• **Work item**
Copy verbatim the block of lines in the entries below whose first line contains "reason (R463). -/" and whose last line contains "if x.source = r.source then". Leave out all other lines.

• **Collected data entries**
:::

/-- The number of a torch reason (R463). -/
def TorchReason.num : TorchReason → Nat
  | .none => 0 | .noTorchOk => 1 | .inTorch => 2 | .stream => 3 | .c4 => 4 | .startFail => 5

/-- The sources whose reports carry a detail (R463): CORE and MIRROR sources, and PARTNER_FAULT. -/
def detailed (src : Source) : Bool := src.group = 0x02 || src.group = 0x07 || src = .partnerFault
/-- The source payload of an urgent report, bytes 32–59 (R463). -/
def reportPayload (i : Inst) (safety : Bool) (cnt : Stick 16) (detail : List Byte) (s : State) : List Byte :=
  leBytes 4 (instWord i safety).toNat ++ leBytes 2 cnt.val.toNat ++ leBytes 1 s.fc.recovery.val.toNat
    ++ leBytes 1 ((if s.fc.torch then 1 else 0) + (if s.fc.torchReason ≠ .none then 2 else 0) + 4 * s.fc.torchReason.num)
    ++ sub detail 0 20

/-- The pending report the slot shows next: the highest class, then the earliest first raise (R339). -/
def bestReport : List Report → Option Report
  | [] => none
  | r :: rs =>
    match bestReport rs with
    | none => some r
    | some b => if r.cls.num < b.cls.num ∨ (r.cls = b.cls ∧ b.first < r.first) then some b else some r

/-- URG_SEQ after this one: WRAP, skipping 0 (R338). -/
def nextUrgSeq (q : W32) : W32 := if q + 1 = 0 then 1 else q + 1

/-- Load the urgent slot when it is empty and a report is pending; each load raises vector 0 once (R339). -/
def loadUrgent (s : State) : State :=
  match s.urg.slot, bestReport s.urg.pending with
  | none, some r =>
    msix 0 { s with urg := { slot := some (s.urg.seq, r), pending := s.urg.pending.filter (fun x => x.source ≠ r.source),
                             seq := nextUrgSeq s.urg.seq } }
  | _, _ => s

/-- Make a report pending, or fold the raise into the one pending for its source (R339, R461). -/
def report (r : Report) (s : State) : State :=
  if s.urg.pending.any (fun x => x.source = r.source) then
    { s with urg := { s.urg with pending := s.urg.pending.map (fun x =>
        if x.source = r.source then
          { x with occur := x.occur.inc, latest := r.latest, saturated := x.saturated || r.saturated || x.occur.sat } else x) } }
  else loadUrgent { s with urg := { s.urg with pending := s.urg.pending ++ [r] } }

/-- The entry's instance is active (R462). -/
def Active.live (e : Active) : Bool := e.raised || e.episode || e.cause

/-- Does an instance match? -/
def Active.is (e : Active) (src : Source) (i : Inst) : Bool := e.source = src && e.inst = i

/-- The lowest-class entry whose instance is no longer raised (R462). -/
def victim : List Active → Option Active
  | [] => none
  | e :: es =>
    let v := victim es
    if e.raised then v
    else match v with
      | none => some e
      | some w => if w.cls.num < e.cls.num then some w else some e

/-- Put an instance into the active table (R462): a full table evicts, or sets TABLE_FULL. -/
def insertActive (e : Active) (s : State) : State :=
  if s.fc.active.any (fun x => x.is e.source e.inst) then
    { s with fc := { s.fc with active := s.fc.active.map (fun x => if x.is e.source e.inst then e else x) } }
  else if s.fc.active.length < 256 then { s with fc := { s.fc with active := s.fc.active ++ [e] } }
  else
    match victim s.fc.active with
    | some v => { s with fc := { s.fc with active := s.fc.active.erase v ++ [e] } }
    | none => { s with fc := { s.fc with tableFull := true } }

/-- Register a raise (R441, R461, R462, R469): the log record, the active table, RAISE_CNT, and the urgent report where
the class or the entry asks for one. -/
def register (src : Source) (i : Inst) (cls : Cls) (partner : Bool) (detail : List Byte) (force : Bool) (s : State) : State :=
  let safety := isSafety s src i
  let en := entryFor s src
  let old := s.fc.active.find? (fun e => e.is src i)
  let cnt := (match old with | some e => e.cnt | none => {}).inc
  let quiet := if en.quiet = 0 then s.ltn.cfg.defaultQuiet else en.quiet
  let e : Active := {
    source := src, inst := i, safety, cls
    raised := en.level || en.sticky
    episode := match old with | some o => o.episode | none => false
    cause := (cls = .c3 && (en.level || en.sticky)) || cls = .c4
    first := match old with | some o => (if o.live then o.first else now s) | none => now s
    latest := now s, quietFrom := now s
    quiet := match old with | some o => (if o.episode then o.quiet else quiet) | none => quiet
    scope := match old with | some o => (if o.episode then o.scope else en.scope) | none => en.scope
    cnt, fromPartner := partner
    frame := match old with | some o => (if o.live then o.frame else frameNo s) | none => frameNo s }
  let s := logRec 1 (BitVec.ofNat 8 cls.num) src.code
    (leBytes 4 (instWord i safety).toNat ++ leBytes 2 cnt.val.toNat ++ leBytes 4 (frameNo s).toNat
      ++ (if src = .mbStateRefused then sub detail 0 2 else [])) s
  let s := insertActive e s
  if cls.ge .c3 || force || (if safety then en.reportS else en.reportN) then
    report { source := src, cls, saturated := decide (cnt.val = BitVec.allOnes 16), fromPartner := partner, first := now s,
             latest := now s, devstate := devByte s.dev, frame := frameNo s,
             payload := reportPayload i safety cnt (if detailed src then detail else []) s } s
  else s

:::

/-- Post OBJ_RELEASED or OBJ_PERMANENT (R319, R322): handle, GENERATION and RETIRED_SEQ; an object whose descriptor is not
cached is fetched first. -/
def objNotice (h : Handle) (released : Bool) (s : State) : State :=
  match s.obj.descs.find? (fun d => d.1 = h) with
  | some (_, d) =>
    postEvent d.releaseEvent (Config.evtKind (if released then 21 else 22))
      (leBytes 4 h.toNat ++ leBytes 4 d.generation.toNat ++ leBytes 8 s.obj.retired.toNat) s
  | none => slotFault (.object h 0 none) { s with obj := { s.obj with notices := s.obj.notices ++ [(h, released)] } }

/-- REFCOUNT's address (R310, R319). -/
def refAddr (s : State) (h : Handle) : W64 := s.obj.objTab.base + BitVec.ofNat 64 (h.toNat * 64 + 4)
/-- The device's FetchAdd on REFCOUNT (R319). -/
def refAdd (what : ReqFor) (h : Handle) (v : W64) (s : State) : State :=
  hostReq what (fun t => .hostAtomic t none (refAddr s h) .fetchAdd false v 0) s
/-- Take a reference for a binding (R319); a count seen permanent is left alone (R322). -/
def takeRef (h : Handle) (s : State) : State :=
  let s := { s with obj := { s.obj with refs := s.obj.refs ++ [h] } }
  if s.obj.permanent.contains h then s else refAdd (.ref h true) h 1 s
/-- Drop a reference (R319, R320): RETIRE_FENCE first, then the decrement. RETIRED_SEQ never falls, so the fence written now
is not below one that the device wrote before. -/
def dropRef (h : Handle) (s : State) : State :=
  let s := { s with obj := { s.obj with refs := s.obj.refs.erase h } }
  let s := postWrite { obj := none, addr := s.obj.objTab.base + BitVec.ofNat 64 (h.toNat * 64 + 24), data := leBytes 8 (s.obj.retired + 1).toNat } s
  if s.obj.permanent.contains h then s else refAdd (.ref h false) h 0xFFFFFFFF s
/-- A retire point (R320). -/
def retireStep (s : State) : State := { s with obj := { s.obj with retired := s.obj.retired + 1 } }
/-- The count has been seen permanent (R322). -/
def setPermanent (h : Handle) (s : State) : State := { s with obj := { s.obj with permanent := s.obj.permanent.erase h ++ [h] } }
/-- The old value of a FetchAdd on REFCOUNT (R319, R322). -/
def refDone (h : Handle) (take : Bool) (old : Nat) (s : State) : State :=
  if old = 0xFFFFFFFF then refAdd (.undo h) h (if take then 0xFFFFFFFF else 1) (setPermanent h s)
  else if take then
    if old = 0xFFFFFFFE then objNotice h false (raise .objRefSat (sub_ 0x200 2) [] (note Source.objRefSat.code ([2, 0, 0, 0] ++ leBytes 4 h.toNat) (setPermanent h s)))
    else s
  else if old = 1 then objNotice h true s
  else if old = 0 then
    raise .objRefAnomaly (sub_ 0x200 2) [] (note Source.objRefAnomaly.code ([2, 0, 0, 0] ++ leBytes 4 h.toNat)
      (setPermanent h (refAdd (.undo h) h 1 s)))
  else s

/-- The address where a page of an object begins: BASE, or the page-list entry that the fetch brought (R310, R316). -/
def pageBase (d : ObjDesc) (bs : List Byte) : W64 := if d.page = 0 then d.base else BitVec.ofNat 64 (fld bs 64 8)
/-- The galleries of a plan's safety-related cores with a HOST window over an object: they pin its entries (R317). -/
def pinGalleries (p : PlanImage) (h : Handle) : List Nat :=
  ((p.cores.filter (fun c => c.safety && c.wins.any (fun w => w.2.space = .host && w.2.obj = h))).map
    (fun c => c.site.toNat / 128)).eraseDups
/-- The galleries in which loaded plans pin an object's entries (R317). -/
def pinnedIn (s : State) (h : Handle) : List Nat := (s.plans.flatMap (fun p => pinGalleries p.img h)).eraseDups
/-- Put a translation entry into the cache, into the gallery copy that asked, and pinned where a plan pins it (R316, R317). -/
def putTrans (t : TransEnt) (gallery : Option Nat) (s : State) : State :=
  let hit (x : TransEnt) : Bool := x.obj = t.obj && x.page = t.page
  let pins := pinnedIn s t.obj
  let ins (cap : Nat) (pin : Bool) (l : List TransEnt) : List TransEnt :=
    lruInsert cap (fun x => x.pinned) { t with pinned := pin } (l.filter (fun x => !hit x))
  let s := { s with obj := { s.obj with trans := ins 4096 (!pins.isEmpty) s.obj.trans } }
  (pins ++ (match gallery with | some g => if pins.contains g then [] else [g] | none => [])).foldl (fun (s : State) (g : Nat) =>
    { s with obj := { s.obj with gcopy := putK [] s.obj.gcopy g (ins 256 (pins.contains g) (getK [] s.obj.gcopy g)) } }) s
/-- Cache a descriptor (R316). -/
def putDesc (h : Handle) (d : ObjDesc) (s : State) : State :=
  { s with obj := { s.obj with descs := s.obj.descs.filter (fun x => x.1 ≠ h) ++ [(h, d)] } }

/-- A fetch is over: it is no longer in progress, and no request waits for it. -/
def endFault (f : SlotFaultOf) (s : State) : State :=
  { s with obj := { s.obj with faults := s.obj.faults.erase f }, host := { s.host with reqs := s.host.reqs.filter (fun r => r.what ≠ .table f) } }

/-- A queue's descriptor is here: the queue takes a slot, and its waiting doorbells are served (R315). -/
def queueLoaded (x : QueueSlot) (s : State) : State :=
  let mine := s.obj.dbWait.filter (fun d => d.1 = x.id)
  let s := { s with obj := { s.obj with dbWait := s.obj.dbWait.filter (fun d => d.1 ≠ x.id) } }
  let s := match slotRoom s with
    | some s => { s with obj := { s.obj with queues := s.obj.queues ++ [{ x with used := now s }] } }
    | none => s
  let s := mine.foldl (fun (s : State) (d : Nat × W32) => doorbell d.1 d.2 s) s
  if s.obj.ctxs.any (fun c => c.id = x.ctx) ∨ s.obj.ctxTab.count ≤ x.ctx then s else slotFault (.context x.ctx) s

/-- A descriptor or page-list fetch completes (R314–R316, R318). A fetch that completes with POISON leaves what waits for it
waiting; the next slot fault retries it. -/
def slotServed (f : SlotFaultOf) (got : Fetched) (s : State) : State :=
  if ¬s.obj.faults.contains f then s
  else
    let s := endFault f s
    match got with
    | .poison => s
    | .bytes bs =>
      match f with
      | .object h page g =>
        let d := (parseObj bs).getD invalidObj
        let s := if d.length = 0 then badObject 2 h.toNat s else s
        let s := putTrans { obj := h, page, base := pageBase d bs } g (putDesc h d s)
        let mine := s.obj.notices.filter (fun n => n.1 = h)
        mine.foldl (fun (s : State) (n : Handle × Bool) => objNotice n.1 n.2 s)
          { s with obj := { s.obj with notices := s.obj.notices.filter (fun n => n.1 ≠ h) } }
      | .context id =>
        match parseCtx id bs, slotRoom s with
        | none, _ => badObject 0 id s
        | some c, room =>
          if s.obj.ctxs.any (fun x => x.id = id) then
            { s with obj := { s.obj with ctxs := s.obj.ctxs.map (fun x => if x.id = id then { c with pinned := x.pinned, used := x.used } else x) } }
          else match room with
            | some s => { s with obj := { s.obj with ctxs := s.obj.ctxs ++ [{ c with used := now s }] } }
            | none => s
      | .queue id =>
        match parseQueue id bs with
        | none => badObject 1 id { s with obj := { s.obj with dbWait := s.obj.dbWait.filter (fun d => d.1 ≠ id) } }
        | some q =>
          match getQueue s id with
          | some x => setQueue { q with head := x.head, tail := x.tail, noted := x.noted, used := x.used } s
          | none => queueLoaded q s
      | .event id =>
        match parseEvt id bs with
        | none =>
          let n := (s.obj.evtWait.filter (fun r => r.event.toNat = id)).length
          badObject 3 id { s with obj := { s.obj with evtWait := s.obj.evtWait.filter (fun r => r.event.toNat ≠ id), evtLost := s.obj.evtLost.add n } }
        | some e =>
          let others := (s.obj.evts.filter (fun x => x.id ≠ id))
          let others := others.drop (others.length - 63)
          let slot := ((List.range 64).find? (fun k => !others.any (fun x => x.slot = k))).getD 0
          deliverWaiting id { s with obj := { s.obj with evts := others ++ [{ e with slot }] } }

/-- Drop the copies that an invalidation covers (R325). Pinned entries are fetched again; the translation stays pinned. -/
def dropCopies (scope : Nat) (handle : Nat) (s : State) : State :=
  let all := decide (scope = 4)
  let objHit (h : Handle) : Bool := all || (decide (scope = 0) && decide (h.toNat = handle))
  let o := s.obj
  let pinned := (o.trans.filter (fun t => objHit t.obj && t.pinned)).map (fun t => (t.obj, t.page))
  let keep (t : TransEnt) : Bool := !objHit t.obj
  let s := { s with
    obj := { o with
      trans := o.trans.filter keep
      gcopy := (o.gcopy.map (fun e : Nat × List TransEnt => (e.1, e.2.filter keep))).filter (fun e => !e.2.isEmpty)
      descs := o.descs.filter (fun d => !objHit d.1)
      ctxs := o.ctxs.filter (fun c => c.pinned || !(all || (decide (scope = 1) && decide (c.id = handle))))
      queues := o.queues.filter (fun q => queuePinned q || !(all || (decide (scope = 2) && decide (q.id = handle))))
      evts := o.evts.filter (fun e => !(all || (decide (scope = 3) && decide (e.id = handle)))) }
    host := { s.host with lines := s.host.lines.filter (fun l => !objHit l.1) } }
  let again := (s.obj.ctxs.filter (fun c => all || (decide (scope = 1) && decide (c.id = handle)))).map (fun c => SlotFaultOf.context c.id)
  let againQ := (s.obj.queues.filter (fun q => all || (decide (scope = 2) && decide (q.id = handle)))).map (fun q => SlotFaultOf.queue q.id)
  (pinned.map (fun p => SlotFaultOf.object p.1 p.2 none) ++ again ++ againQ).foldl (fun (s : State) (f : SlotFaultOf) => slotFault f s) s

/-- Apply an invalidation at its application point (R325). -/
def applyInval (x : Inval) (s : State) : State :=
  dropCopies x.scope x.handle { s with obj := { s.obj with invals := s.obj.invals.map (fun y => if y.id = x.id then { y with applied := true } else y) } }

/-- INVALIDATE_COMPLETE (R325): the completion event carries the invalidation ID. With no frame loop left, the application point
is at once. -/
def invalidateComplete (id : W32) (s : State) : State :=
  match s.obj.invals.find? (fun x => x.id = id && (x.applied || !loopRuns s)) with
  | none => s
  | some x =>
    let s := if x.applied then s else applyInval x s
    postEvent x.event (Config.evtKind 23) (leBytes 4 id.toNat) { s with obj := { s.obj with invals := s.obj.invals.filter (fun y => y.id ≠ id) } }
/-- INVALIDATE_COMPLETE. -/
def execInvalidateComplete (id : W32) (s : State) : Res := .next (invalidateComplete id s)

:::

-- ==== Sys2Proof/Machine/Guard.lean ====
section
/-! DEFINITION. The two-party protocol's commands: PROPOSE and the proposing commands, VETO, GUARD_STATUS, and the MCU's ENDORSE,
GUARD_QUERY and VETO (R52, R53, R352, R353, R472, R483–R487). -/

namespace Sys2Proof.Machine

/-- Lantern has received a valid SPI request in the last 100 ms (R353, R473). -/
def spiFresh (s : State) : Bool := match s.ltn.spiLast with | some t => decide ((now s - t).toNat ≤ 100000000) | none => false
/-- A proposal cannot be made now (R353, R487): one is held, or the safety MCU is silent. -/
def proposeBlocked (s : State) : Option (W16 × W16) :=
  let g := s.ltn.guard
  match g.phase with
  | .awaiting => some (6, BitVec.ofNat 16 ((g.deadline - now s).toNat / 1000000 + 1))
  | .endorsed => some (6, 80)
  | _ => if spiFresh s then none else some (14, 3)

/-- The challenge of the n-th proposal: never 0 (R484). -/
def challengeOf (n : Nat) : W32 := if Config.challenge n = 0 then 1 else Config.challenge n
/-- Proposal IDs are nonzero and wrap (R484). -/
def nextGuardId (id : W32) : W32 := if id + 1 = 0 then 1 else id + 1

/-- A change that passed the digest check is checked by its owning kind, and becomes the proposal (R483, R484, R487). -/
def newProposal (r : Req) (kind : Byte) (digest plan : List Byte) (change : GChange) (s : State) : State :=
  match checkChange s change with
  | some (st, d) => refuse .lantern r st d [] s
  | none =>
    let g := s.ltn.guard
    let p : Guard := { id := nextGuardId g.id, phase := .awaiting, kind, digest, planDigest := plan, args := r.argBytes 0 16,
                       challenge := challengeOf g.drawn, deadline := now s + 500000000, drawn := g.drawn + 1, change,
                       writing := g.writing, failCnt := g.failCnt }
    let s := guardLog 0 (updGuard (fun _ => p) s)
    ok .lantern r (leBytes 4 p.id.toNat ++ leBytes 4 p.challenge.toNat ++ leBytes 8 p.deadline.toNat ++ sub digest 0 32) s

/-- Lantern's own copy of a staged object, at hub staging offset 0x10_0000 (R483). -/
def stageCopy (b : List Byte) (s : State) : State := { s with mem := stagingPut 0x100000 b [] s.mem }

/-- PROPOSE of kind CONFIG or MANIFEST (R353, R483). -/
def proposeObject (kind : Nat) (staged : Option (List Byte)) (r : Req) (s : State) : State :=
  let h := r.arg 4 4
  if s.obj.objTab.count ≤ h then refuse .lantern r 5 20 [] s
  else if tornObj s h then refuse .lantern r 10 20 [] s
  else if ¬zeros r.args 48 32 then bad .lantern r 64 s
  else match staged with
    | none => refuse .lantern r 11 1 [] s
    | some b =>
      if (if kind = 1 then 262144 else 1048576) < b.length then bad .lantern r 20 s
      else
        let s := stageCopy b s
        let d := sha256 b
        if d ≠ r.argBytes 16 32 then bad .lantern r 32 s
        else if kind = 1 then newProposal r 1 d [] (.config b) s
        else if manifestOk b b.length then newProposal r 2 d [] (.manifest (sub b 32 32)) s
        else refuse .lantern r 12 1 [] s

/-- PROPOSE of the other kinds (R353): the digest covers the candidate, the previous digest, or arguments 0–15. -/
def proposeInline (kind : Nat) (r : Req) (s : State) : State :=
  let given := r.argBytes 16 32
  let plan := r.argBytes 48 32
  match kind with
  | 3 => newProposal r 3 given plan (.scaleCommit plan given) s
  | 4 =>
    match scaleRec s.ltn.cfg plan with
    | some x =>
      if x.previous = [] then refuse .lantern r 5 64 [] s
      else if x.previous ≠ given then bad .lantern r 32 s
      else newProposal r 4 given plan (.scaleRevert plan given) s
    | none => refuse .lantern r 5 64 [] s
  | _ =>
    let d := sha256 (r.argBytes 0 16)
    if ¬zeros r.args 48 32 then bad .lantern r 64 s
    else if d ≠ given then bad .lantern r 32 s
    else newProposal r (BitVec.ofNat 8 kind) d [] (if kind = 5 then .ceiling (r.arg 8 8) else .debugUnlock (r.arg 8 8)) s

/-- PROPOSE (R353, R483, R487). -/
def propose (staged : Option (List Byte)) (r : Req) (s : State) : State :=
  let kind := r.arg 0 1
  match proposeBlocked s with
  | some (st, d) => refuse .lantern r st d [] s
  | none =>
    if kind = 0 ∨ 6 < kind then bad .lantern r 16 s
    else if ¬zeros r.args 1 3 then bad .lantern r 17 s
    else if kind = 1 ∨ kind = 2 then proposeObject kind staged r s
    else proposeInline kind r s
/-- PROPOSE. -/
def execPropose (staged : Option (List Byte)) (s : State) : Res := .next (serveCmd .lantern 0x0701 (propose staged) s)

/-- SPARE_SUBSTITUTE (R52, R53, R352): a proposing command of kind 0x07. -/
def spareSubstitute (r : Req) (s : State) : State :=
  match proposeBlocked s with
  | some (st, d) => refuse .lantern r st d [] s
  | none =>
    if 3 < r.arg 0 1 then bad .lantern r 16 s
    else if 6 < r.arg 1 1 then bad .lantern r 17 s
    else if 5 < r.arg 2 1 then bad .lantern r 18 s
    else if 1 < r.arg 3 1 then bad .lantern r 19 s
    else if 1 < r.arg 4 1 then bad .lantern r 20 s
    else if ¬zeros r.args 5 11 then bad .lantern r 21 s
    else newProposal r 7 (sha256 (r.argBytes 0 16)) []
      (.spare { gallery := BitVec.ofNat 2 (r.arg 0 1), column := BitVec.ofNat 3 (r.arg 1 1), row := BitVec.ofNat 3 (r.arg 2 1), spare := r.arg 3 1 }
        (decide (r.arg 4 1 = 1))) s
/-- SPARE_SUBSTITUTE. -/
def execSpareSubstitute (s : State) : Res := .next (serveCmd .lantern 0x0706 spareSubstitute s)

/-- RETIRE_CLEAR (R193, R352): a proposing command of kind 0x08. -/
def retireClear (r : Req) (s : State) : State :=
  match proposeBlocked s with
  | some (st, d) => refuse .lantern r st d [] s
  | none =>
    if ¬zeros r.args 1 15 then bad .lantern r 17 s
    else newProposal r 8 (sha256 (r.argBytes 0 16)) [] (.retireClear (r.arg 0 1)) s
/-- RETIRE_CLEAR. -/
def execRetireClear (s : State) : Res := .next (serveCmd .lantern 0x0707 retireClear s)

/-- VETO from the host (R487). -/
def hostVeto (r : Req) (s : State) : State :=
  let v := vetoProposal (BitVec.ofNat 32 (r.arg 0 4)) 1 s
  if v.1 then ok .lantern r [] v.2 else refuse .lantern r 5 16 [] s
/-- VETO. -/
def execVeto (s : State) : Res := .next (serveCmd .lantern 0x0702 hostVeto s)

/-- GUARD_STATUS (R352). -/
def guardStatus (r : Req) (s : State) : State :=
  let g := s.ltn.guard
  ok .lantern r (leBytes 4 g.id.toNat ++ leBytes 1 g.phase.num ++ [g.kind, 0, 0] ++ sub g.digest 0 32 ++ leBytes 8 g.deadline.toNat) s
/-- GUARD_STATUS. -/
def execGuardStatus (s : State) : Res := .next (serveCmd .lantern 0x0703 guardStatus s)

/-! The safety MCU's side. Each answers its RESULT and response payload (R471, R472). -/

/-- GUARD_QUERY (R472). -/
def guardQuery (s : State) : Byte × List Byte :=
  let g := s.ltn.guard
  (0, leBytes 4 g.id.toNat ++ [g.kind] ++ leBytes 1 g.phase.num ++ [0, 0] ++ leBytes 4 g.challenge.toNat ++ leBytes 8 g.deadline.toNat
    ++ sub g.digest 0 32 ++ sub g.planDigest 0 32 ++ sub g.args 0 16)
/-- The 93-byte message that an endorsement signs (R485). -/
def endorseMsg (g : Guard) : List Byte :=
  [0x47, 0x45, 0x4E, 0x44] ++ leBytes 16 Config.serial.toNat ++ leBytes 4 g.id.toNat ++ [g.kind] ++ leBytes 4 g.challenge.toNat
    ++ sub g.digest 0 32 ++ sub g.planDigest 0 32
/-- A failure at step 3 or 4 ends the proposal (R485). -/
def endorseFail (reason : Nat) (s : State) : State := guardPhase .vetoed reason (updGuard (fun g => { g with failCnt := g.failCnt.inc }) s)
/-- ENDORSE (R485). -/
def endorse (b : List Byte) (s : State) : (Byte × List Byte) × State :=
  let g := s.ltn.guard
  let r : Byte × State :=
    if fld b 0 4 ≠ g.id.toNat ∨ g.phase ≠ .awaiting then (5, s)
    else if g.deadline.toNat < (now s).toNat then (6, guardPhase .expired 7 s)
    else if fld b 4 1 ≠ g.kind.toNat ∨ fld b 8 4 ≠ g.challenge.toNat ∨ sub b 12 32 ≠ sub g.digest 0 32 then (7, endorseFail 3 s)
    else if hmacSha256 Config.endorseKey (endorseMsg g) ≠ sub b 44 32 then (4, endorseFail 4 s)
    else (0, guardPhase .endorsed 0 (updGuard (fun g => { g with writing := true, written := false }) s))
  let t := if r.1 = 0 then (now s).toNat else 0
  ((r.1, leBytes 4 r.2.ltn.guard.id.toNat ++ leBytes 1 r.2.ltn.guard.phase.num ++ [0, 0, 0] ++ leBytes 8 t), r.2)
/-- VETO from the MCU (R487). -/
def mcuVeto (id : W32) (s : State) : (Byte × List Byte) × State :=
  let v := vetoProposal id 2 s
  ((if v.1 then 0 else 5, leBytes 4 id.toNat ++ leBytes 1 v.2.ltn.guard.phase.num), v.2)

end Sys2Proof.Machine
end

:::

• **Problem solution**
/-- The number of a torch reason (R463). -/
def TorchReason.num : TorchReason → Nat
  | .none => 0 | .noTorchOk => 1 | .inTorch => 2 | .stream => 3 | .c4 => 4 | .startFail => 5

/-- The sources whose reports carry a detail (R463): CORE and MIRROR sources, and PARTNER_FAULT. -/
def detailed (src : Source) : Bool := src.group = 0x02 || src.group = 0x07 || src = .partnerFault
/-- The source payload of an urgent report, bytes 32–59 (R463). -/
def reportPayload (i : Inst) (safety : Bool) (cnt : Stick 16) (detail : List Byte) (s : State) : List Byte :=
  leBytes 4 (instWord i safety).toNat ++ leBytes 2 cnt.val.toNat ++ leBytes 1 s.fc.recovery.val.toNat
    ++ leBytes 1 ((if s.fc.torch then 1 else 0) + (if s.fc.torchReason ≠ .none then 2 else 0) + 4 * s.fc.torchReason.num)
    ++ sub detail 0 20

/-- The pending report the slot shows next: the highest class, then the earliest first raise (R339). -/
def bestReport : List Report → Option Report
  | [] => none
  | r :: rs =>
    match bestReport rs with
    | none => some r
    | some b => if r.cls.num < b.cls.num ∨ (r.cls = b.cls ∧ b.first < r.first) then some b else some r

/-- URG_SEQ after this one: WRAP, skipping 0 (R338). -/
def nextUrgSeq (q : W32) : W32 := if q + 1 = 0 then 1 else q + 1

/-- Load the urgent slot when it is empty and a report is pending; each load raises vector 0 once (R339). -/
def loadUrgent (s : State) : State :=
  match s.urg.slot, bestReport s.urg.pending with
  | none, some r =>
    msix 0 { s with urg := { slot := some (s.urg.seq, r), pending := s.urg.pending.filter (fun x => x.source ≠ r.source),
                             seq := nextUrgSeq s.urg.seq } }
  | _, _ => s

/-- Make a report pending, or fold the raise into the one pending for its source (R339, R461). -/
def report (r : Report) (s : State) : State :=
  if s.urg.pending.any (fun x => x.source = r.source) then
    { s with urg := { s.urg with pending := s.urg.pending.map (fun x =>
        if x.source = r.source then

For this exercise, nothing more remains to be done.